On the First Sunday of Lent, church, which usually helps you to feel good, to celebrate, and to sing, beckons you to penitential acts of honesty that reiterate that we are, despite our achievements and our intentions, sinful.  We are not, as we are, right.  Let us be honest: We sin. 
            Shame, guilt, and sin. 
            Charles Darwin did a study of emotion in human beings and animals.  The one emotion he did not find among animals was that of shame.  You see, shame reveals a conscience sensitive to moral issues.  Blushing reveals shame.
            Guilt is different.  We may have committed a specific act that we know to be wrong.  Sin is not good, but the fact that we experience guilt is a good thing.  It reveals that we have a sense of what is right.
            The themes of shame and guilt are ones that many in our culture would have the church forget. In fact, many in the psychological world would counsel the church to go another direction. For example, Sigmund Freud said shame was a mechanism that cripples and inhibits the growth of the person.  Fritz Pearles, the founder of the Gestalt Therapy movement, said, "Shame, embarrassment, self-consciousness, and fear restrict the individual's expression." 
            At the same time, other psychiatrists will tell you that the truth about us is hard to come by.  We lie, particularly about ourselves.  So do not expect too much raw honesty from us about our sin.  We defend ourselves quite well. In fact, psychologist Dr. Vaillant believes that we become more adept in utilizing our defense mechanisms as we grow older, as we gain education and experience.  There is a cost to a life spent polishing the mask we present to others.
            In other words, we want to cover up shame and guilt.  However, it will always be there.  The conscience will not let us forget. 
            I want to ask you a question. Do you ever feel trapped by this fast-paced, frenzied, and complex world in which we live to be someone you do not wish to be and live a life that you do not desire? The author of Three Simple Rules (p. 7-8), Rueben Job, thinks many of us do. Deep within us, he thinks, we suspect that the path on which we travel is not healthy or right. We know something is wrong. We want a way out.
            The Talmud has a beautiful comment: "A sense of shame is a lovely sign.  Whoever has a sense of shame will not sin so quickly; but whoever shows no sense of shame in their visage, their father surely never stood on Mount Sinai." 

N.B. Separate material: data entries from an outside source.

/-- GATE_RELEASE_APPLY (R307, R306). -/
def execGateReleaseApply (lid gate : Nat) (s : State) : Outcome State Fault Refusal :=
  match s.firstRelease lid gate with
  | none => .next s
  | some r =>
    let dies := ((s.launchOf lid).map fun l => l.gateDies).getD []
    let g := (s.gate lid gate).release r.ri dies
    let rest := s.mem.gates.filter fun x => !(decide (x.lid = lid ∧ x.num = gate))
    .next { s with mem := { s.mem with gates := rest ++ [g], releases := s.mem.releases.filter fun x => x.id ≠ r.id } }

/-! ### Homes and base dies -/

/-- HOME_ACCESS_PERFORM (R284, R289, R300). -/
def execHomeAccessPerform (id : Nat) (s : State) : Outcome State Fault Refusal :=
  match s.mem.accesses.find? fun a => a.id = id with
  | some a => if s.mayPerform a then .next (performAccess s a) else .next s
  | none => .next s

/-- L2_EVICTION (R284, R280). -/
def execL2Eviction (line : Nat) (s : State) : Outcome State Fault Refusal :=
  if ((lineSectors line).any fun x => (tget s.mem.l2 x).isSome) then .next (evictLine line s) else .next s

/-- MEMSIDE_CAPACITY_EVICTION (R289, R290): a counted line is written back first, and its count is lost. -/
def execMemsideCapacityEviction (line : Nat) (s : State) : Outcome State Fault Refusal :=
  if (tget s.mem.counted line).isSome || s.mem.held.any fun p => p.1 / 4 = line then .next (evictSide line s) else .next s

/-- One sector of CLNR at its home (R332, R331): a dirty one is written back and becomes clean. -/
def cleanSector (t : Tid) (s : State) (sec : Nat) : State :=
  match tget s.mem.l2 sec with
  | some l =>
    if l.dirty then
      let (id, s1) := s.fresh
      let w : WriteBackMsg := { id := id, tid := t, sector := sec, data := l.data, poison := l.poison }
      { s1 with mem := { s1.mem with l2 := tput s1.mem.l2 sec { l with dirty := false }, writeBacks := s1.mem.writeBacks ++ [w] } }
    else s
  | none => s

/-- A sector's home copy and its subscribed copies invalidated (R332). -/
def forgetSector (s : State) (sec : Nat) : State :=
  let s1 := { s with mem := { s.mem with l2 := terase s.mem.l2 sec } }
  s1.dropCopies (32 * sec) [sec % 128]

/-- Sectors of a maintenance instruction's range: virtual and physical, each by 32. -/
def Maint.sectors (m : Maint) : List (Nat × Nat) :=
  m.ranges.flatMap fun r => (List.range (r.2.2 / 32)).map fun i => (r.1 / 32 + i, r.2.1 / 32 + i)

/-- One sector of a maintenance instruction (R332). -/
def maintSector (m : Maint) (s : State) (x : Nat × Nat) : State :=
  let bare (s : State) : State := s.keepL1 fun k _ => !(decide (k.core = m.core ∧ k.asid = m.asid ∧ k.sector = x.1))
  match m.kind with
  | .clean => cleanSector m.tid s x.2
  | .inval => bare (forgetSector (cleanSector m.tid s x.2) x.2)
  | .discard => bare (forgetSector s x.2)

/-- Whether a maintenance instruction discards dirty data of a sector, which counts as a write (R301). -/
def Maint.discards (m : Maint) (s : State) (sec : Nat) : Bool :=
  decide (m.kind = .discard) && (tget s.mem.l2 sec).any fun l => l.dirty

/-- MAINTENANCE_COMPLETE (R332): after the thread's earlier accesses and maintenance to its lines (R300, R509), and once the snapshot holds
what it discards (R499). -/
def execMaintenanceComplete (id : Nat) (s : State) : Outcome State Fault Refusal :=
  match s.mem.maints.find? fun m => m.id = id with
  | none => .next s
  | some m =>
    let secs := m.sectors
    let before (a : Access) : Bool := decide (a.id < m.id ∧ a.tid = m.tid) && m.covers (a.pa / 32)
    let older (q : Maint) : Bool := decide (q.id < m.id ∧ q.tid = m.tid) && secs.any fun x => q.covers x.2
    let held (x : Nat × Nat) : Bool := m.discards s x.2 && s.snapshotBlocks m.tid.coh.team.lid (32 * x.2)
    if s.mem.accesses.any before || s.mem.maints.any older || secs.any held || (s.edgeOpen m.tid.coh.team && !s.beforeEdge m.tid.coh.team m.tid m.id) then .next s
    else
      let s1 := secs.foldl (maintSector m) s
      .next { s1 with mem := { s1.mem with maints := s1.mem.maints.filter fun q => q.id ≠ id } }

/-- WRITE_BACK_ACCEPT (R331): the base die takes a write-back; those of one sector in order. -/
def execWriteBackAccept (id : Nat) (s : State) : Outcome State Fault Refusal :=
  match s.mem.writeBacks.find? fun w => w.id = id with
  | none => .next s
  | some w =>
    if s.mem.writeBacks.any fun v => decide (v.id < id ∧ v.sector = w.sector) then .next s
    else
      let s1 := { s with mem := { s.mem with writeBacks := s.mem.writeBacks.filter fun v => v.id ≠ id } }
      .next (baseStore s1 w.sector w.data w.poison)

/-! ### The weight store's refresh -/

/-- WEIGHT_REFRESH_START (R285). -/
def execWeightRefreshStart (die bank : Nat) (s : State) : Outcome State Fault Refusal :=
  if refreshes s.ptc.toNat bank && !s.mem.refreshing.contains (die, bank) then
    .next { s with mem := { s.mem with refreshing := s.mem.refreshing ++ [(die, bank)] } }
  else .next s

/-- WEIGHT_REFRESH_END (R285, R286): the pieces that waited go on. -/
def execWeightRefreshEnd (die bank : Nat) (s : State) : Outcome State Fault Refusal :=
  if refreshes s.ptc.toNat bank then .next s
  else
    let m := s.mem
    let mine (a : Arrival) : Bool := decide (a.bank = some (die, bank))
    .next { s with mem := { m with refreshing := m.refreshing.filter fun x => decide (x ≠ (die, bank)),
                                   weightReads := m.weightReads.filter fun a => !mine a,
                                   arrivals := m.arrivals ++ m.weightReads.filter mine } }

/-! ### Translation and waits -/

/-- PAGE_WALK (R458, R460, R462): the leaf's A and D bits set and its translation cached; what it cannot find, the access that
needs it meets itself (R465). -/
def execPageWalk (core : CoreId) (queue : Nat) (va : Nat) (kind : AccKind) (s : State) : Outcome State Fault Refusal :=
  match tget s.bindings queue with
  | none => .next s
  | some b => .next (translate s core b.1 (some b.2) va kind).2

/-- Waits of threads ended where a test holds. -/
def State.endWaits (s : State) (f : Tid → WaitWhy → Bool) : State :=
  { s with threads := s.threads.map fun p =>
      match p.2.wait with
      | some w => if f p.1 w then (p.1, { p.2 with wait := none }) else p
      | none => p }

/-- MISS_TABLE_WAIT_END (R463). -/
def execMissTableWaitEnd (core : CoreId) (s : State) : Outcome State Fault Refusal :=
  if s.missRoom core 1 then .next (s.endWaits fun t w => decide (w = .missTable ∧ s.coreOf t = core)) else .next s

/-- TLB entries of a range removed from every TLB (R464). -/
def State.dropTlb (s : State) (asid vpn pages : Nat) : State :=
  let out (e : TlbEntry) : Bool := decide (e.asid = asid ∧ e.vpn < vpn + pages ∧ vpn < e.vpn + e.pages)
  let thin (l : List TlbEntry) : List TlbEntry := l.filter fun e => !out e
  { s with mem := { s.mem with coreTlb := s.mem.coreTlb.map fun p => (p.1, thin p.2), dieTlb := s.mem.dieTlb.map fun p => (p.1, thin p.2) } }

/-- A host command completed (R552). -/
def State.complete (s : State) (seq : Word) (status : Nat) : State :=
  { s with cp := { s.cp with completions := s.cp.completions ++ [(seq, status)] } }

/-- Whether a host command has not completed that the next ones wait for (R552): a SHOOT, or a return from P4 or P5 (R554). -/
def State.ringBusy (s : State) : Bool :=
  (s.mem.shootdowns.any fun d => d.seq.isSome) || s.module.power.any fun p => p.2.returning.isSome

/-- A host command taken (R552): none while an earlier one has not completed. -/
def hostCommand (f : State → State) (s : State) : Outcome State Fault Refusal := if s.ringBusy then .next s else .next (f s)

/-- What has been translated in a range of pages and is not over (R464): accesses, loads whose data has not all come, and maintenance. -/
def State.translatedIn (s : State) (asid vpn pages : Nat) : List Nat :=
  let inside (p : PageKey) : Bool := decide (p.asid = asid ∧ vpn ≤ p.vpn ∧ p.vpn < vpn + pages)
  let act (m : Maint) : Bool := decide (m.asid = asid) && m.ranges.any fun r =>
    decide (65536 * vpn < r.1 + r.2.2 ∧ r.1 < 65536 * (vpn + pages))
  ((s.mem.accesses.filter fun a => inside a.page).flatMap fun a => a.id :: (a.ret.map fun r => r.pend).toList) ++
    ((s.mem.arrivals.filter fun a => a.page.any inside).map fun a => a.pend) ++
    ((s.mem.gathers.filter fun g => g.page.any inside).map fun g => g.id) ++ (s.mem.maints.filter act).map fun m => m.id

/-- Whether something of a number has been translated and is not over: an access, a load's data, or maintenance. -/
def State.translatedBusy (s : State) (i : Nat) : Bool :=
  (s.mem.accesses.any fun a => a.id = i) || (s.mem.arrivals.any fun a => a.pend = i) || (s.mem.gathers.any fun g => g.id = i) ||
    s.mem.maints.any fun m => m.id = i

/-- A shootdown issued (R464): its translations go, and it waits for the accesses translated through them and, of loads, for the
data. -/
def State.shootdown (s : State) (asid vpn pages : Nat) (seq : Option Word) : State :=
  let (id, s1) := (s.dropTlb asid vpn pages).fresh
  let d : Shootdown := { id := id, asid := asid, vpn := vpn, pages := pages, waits := s.translatedIn asid vpn pages, seq := seq }
  { s1 with mem := { s1.mem with shootdowns := s1.mem.shootdowns ++ [d] } }

/-- TRANSLATION_SHOOTDOWN (R464): complete once no TLB holds a translation in the range and the accesses have performed. -/
def execTranslationShootdown (id : Nat) (s : State) : Outcome State Fault Refusal :=
  match s.mem.shootdowns.find? fun d => d.id = id with
  | none => .next s
  | some d =>
    if d.waits.any s.translatedBusy then .next s
    else
      let s1 := s.dropTlb d.asid d.vpn d.pages
      let s2 := { s1 with mem := { s1.mem with shootdowns := s1.mem.shootdowns.filter fun x => x.id ≠ id } }
      .next (match d.seq with | some q => s2.complete q 0 | none => s2)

            Yet, after one honestly faces shame and guilt, what are we to do? When will the daylight come? The Christian faith has an odd response. You can repent.  If we can be honest for ten minutes here on Sunday, maybe we can be honest for the forty days of Lent, maybe then for the rest of our lives.  Lord have mercy.  Christ have mercy.  Because God does have mercy, we can be honest.  We need not loudly assert our innocence, for after we hung him on a cross through our sin, no one here has clean hands.  We are not right.  We have not done right.




[1] --The Doctrine of Repentance (1668), 18.
[2] --Michael Horton, president of Christians United for Reformation, National & International Religion Report 10 (29 April 1996), 8.